Characteristics of PRIMPOL knockout А549 cell response to genоtoxic stress

Abstract

Human DNA primase/polymerase PrimPol synthesizes DNA primers de novo after replication fork stalling at damaged DNA sites, contributing to DNA damage tolerance. The contribution of PrimPol in response to the various types of DNA damage is not fully understood. We obtained the lung carcinoma cells A549 with PRIMPOL knockout and characterized its response to DNA damage caused by hydrogen peroxide, methylmethanesulfonate (MMS), cisplatin, bleomycin and ionizing radiation.

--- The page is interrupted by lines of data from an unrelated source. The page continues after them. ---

-- ==== Sys2Proof/Laws/KeepsOps1.lean ====
section
/-! SUPPORT. `Keeps` of the shared operations, part 1 of 5, in the order they build on each other: one lemma per
operation. -/
namespace Sys2Proof.Machine
set_option Elab.async false

theorem State.rput_keeps {s : State} {b1 : RegName} {b2 : W64} {b3 b4 : Nat} :
    Keeps s (State.rput s b1 b2 b3 b4) := by
  delta State.rput
  exact Keeps.of rfl

theorem State.rputN_keeps {s : State} {b1 : RegName} {b2 b3 b4 : Nat} :
    Keeps s (State.rputN s b1 b2 b3 b4) := by
  delta State.rputN
  exact State.rput_keeps

theorem State.raise_keeps {s : State} {b1 : RegName} {b2 b3 : Nat} :
    Keeps s (State.raise s b1 b2 b3) := by
  delta State.raise
  exact State.rputN_keeps

theorem State.count_keeps {s : State} {b1 : RegName} {b2 b3 b4 : Nat} :
    Keeps s (State.count s b1 b2 b3 b4) := by
  delta State.count
  exact State.rputN_keeps

theorem State.tally1_keeps {s : State} {b1 b2 : Nat} :
    Keeps s (State.tally1 s b1 b2) := by
  delta State.tally1
  extract_lets v0
  clear_value v0
  exact Keeps.of rfl

theorem State.observe_keeps {s : State} {b1 b2 : Nat} :
    Keeps s (State.observe s b1 b2) := by
  delta State.observe
  exact State.tally1_keeps

theorem State.logAdd_keeps {s : State} {b1 : LogEntry} :
    Keeps s (State.logAdd s b1) := by
  delta State.logAdd
  extract_lets v0
  exact Keeps.of rfl

theorem State.logSeries_keeps {s : State} {b1 : List LogEntry} :
    Keeps s (State.logSeries s b1) := by
  delta State.logSeries
  extract_lets v0
  split
  · exact Keeps.refl _
  · exact Keeps.of rfl

theorem State.flushBatch_keeps {s : State} :
    Keeps s (State.flushBatch s) := by
  delta State.flushBatch
  extract_lets v0 v1
  clear_value v0
  refine Keeps.trans ?_ (Keeps.foldl (fun x2 a3 => ?_) _ _)
  · exact Keeps.of rfl
  · exact State.stageEntry_keeps

theorem State.recordClass_keeps {s : State} {b1 : Nat} {b2 : At} :
    Keeps s (State.recordClass s b1 b2) := by
  delta State.recordClass
  split
  · exact State.rputN_keeps
  · exact State.rputN_keeps
  · exact State.rputN_keeps
  · split
    · exact State.rputN_keeps
    · exact State.rputN_keeps
  · exact State.rputN_keeps
  · exact State.rputN_keeps
  · exact State.rputN_keeps
  · exact State.rputN_keeps
  · exact State.rputN_keeps
  · split
    · exact State.rputN_keeps
    · exact Keeps.refl _
  · exact State.rputN_keeps
  · exact State.rputN_keeps
  · exact State.rputN_keeps
  · exact State.rputN_keeps
  · exact Keeps.refl _

theorem State.issue_keeps {s : State} {b1 : Nat} {b2 : At} :
    Keeps s (State.issue s b1 b2) := by
  delta State.issue
  split
  · exact Keeps.refl _
  · refine Keeps.trans ?_ State.recordClass_keeps
    exact State.tally1_keeps

theorem State.emit_keeps {s : State} {b1 : Out} :
    Keeps s (State.emit s b1) := by
  delta State.emit
  exact Keeps.of rfl

theorem State.fsmNoTransition_keeps {s : State} :
    Keeps s (State.fsmNoTransition s) := by
  delta State.fsmNoTransition
  refine Keeps.trans ?_ State.issue_keeps
  exact State.count_keeps

theorem State.fsmLog_keeps {s : State} {b1 b2 b3 b4 b5 : Nat} {b6 : Cell} :
    Keeps s (State.fsmLog s b1 b2 b3 b4 b5 b6) := by
  delta State.fsmLog
  split
  · exact State.logAdd_keeps
  · exact Keeps.refl _

theorem State.updateHold_keeps {s : State} :
    Keeps s (State.updateHold s) := by
  delta State.updateHold
  split
  · extract_lets v5
    refine Keeps.trans ?_ State.tally1_keeps
    refine Keeps.trans ?_ State.count_keeps
    exact Keeps.of rfl
  · extract_lets v12
    refine Keeps.trans ?_ State.observe_keeps
    exact Keeps.of rfl
  · exact Keeps.refl _

theorem State.holdFor_keeps {s : State} {b1 : Item} :
    Keeps s (State.holdFor s b1) := by
  delta State.holdFor
  extract_lets v0
  split
  · exact Keeps.refl _
  · refine Keeps.trans ?_ State.updateHold_keeps
    exact Keeps.of rfl

theorem State.holdEnd_keeps {s : State} {b1 : Item} :
    Keeps s (State.holdEnd s b1) := by
  delta State.holdEnd
  extract_lets v0
  split
  · refine Keeps.trans ?_ State.updateHold_keeps
    exact Keeps.of rfl
  · exact Keeps.refl _

theorem State.late_keeps {s : State} {b1 : Item} {b2 : Nat} {b3 : Option Nat} {b4 : Bool} {b5 b6 : Nat} :
    Keeps s (State.late s b1 b2 b3 b4 b5 b6) := by
  delta State.late
  extract_lets v0 v1 v2 v3 v4
  have h5 : Keeps s v0 := by
    unfold v0
    refine Keeps.trans ?_ State.tally1_keeps
    exact State.count_keeps
  clear_value v0
  have h6 : Keeps s v1 := by
    unfold v1
    refine Keeps.trans ?_ State.rputN_keeps
    exact h5
  clear_value v1
  have h7 : Keeps s v2 := by
    unfold v2
    refine Keeps.trans ?_ State.rputN_keeps
    exact h6
  clear_value v2
  have h8 : Keeps s v3 := by
    unfold v3
    refine Keeps.trans ?_ State.raise_keeps
    exact h7
  clear_value v3
  have h9 : Keeps s v4 := by
    unfold v4
    split
    · extract_lets v13
      clear_value v13
      split
      · exact h8
      · refine Keeps.trans ?_ State.observe_keeps
        exact h8
    · exact h8
  clear_value v4
  split
  · refine Keeps.trans ?_ State.holdFor_keeps
    exact h9
  · exact h9

theorem State.setStage_keeps {s : State} {b1 : Nat} :
    Keeps s (State.setStage s b1) := by
  delta State.setStage
  extract_lets v0 v1 v2 v3
  clear_value v0
  have h4 : Keeps s v1 := by
    unfold v1
    exact State.logAdd_keeps
  clear_value v1 v2 v3
  refine Keeps.upd (u := v1) rfl ?_
  exact h4

theorem State.firstLock_keeps {s : State} :
    Keeps s (State.firstLock s) := by
  delta State.firstLock
  extract_lets v0 v1
  have h2 : Keeps s v1 := by
    unfold v1
    split
    · exact Keeps.refl _
    · exact Keeps.of rfl
  clear_value v1
  split
  · refine Keeps.trans ?_ State.setStage_keeps
    exact h2
  · exact h2

theorem State.sendVector_keeps {s : State} {b1 b2 : Nat} :
    Keeps s (State.sendVector s b1 b2) := by
  delta State.sendVector
  split
  · exact State.emit_keeps
  · exact Keeps.refl _

theorem State.settle_keeps {s : State} :
    Keeps s (State.settle s) := by
  delta State.settle
  extract_lets v0 v1 v2 v3 v4
  have h5 : Keeps s v0 := by
    unfold v0
    split
    · exact Keeps.refl _
    · exact State.flushBatch_keeps
  clear_value v0 v1
  have h10 : Keeps s v3 := by
    unfold v3
    refine Keeps.upd (u := v0) rfl ?_
    exact h5
  clear_value v3 v4
  split
  · exact h5
  · split
    · refine Keeps.trans ?_ State.sendVector_keeps
      exact h10
    · exact h10

theorem State.setHold_keeps {s : State} {b1 : Nat} {b2 : Holding} :
    Keeps s (State.setHold s b1 b2) := by
  delta State.setHold
  extract_lets v0
  clear_value v0
  exact Keeps.of rfl

theorem State.dropHold_keeps {s : State} {b1 : Nat} :
    Keeps s (State.dropHold s b1) := by
  delta State.dropHold
  extract_lets v0
  clear_value v0
  exact Keeps.of rfl

theorem State.touchHold_keeps {s : State} {b1 : Nat} :
    Keeps s (State.touchHold s b1) := by
  delta State.touchHold
  split
  · exact State.setHold_keeps
  · exact Keeps.refl _

theorem State.touchAt_keeps {s : State} {b1 b2 : Nat} :
    Keeps s (State.touchAt s b1 b2) := by
  delta State.touchAt
  split
  · exact State.touchHold_keeps
  · exact Keeps.refl _

theorem State.shiftAges_keeps {s : State} {b1 : Int} :
    Keeps s (State.shiftAges s b1) := by
  delta State.shiftAges
  extract_lets v0
  clear_value v0
  exact Keeps.of rfl

theorem State.untag_keeps {s : State} {b1 b2 : Nat} :
    Keeps s (State.untag s b1 b2) := by
  delta State.untag
  extract_lets v0
  clear_value v0
  exact Keeps.of rfl

theorem State.tag_keeps {s : State} {b1 b2 b3 : Nat} :
    Keeps s (State.tag s b1 b2 b3) := by
  delta State.tag
  extract_lets v0 v1
  have h2 : Keeps s v0 := by
    unfold v0
    exact State.untag_keeps
  clear_value v0 v1
  split
  · exact Keeps.refl _
  · refine Keeps.upd (u := v0) rfl ?_
    exact h2

theorem State.makeHold_keeps {s : State} {b1 : Holding} :
    KeepsSnd s (State.makeHold s b1) := by
  delta State.makeHold
  extract_lets v0
  clear_value v0
  refine KeepsSnd.mk ?_
  refine Keeps.trans ?_ State.setHold_keeps
  exact State.untag_keeps

theorem State.freeHold_keeps {s : State} {b1 : Nat} :
    Keeps s (State.freeHold s b1) := by
  delta State.freeHold
  split
  · exact Keeps.refl _
  · extract_lets v7
    have h8 : Keeps s v7 := by
      unfold v7
      exact State.dropHold_keeps
    clear_value v7
    split
    · exact h8
    · refine Keeps.trans ?_ State.tag_keeps
      exact h8

theorem State.eccCorrected_keeps {s : State} :
    Keeps s (State.eccCorrected s) := by
  delta State.eccCorrected
  refine Keeps.trans ?_ State.raise_keeps
  refine Keeps.trans ?_ State.tally1_keeps
  exact State.count_keeps

theorem State.eccUncorrected_keeps {s : State} {b1 : Nat} :
    Keeps s (State.eccUncorrected s b1) := by
  delta State.eccUncorrected
  extract_lets v0
  have h1 : Keeps s v0 := by
    unfold v0
    refine Keeps.trans ?_ State.rputN_keeps
    refine Keeps.trans ?_ State.raise_keeps
    exact State.count_keeps
  clear_value v0
  split
  · refine Keeps.trans ?_ State.setHold_keeps
    exact h1
  · exact h1

theorem State.loseRange_keeps {s : State} {b1 b2 : Nat} :
    Keeps s (State.loseRange s b1 b2) := by
  delta State.loseRange
  extract_lets v0
  clear_value v0
  exact Keeps.of rfl

theorem State.setPort_keeps {s : State} {b1 : Nat} {b2 : Port} :
    Keeps s (State.setPort s b1 b2) := by
  delta State.setPort
  extract_lets v0
  clear_value v0
  exact Keeps.of rfl

theorem State.enqueue_keeps {s : State} {b1 : Nat} {b2 : Packet} :
    Keeps s (State.enqueue s b1 b2) := by
  delta State.enqueue
  extract_lets v0 v1
  clear_value v0 v1
  exact State.setPort_keeps

theorem State.sendPacket_keeps {s : State} {b1 : Packet} :
    Keeps s (State.sendPacket s b1) := by
  delta State.sendPacket
  split
  · exact State.enqueue_keeps
  · exact Keeps.refl _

Knockout of PRIMPOL reduced the number of proliferating cells and cells in G2 phase after treatment with MMS, caused a more pronounced delay of cisplatin-treated cells in S phase. A significant increase in the proportion of apoptotic cells was noted in PRIMPOL-/- cells in response to ionizing radiation at a dose of 10 Gy, while the proportion of cells prone to necroptosis increased significantly in both parental and knockout cells at any radiation dose. Under conditions of oxidative stress stimulated by hydrogen peroxide, PRIMPOL knockout increased cell viability, measured by the MTT method. The data obtained indicate the involvement of PRIMPOL in modulating stress-adaptive responses to various types of genotoxic stress.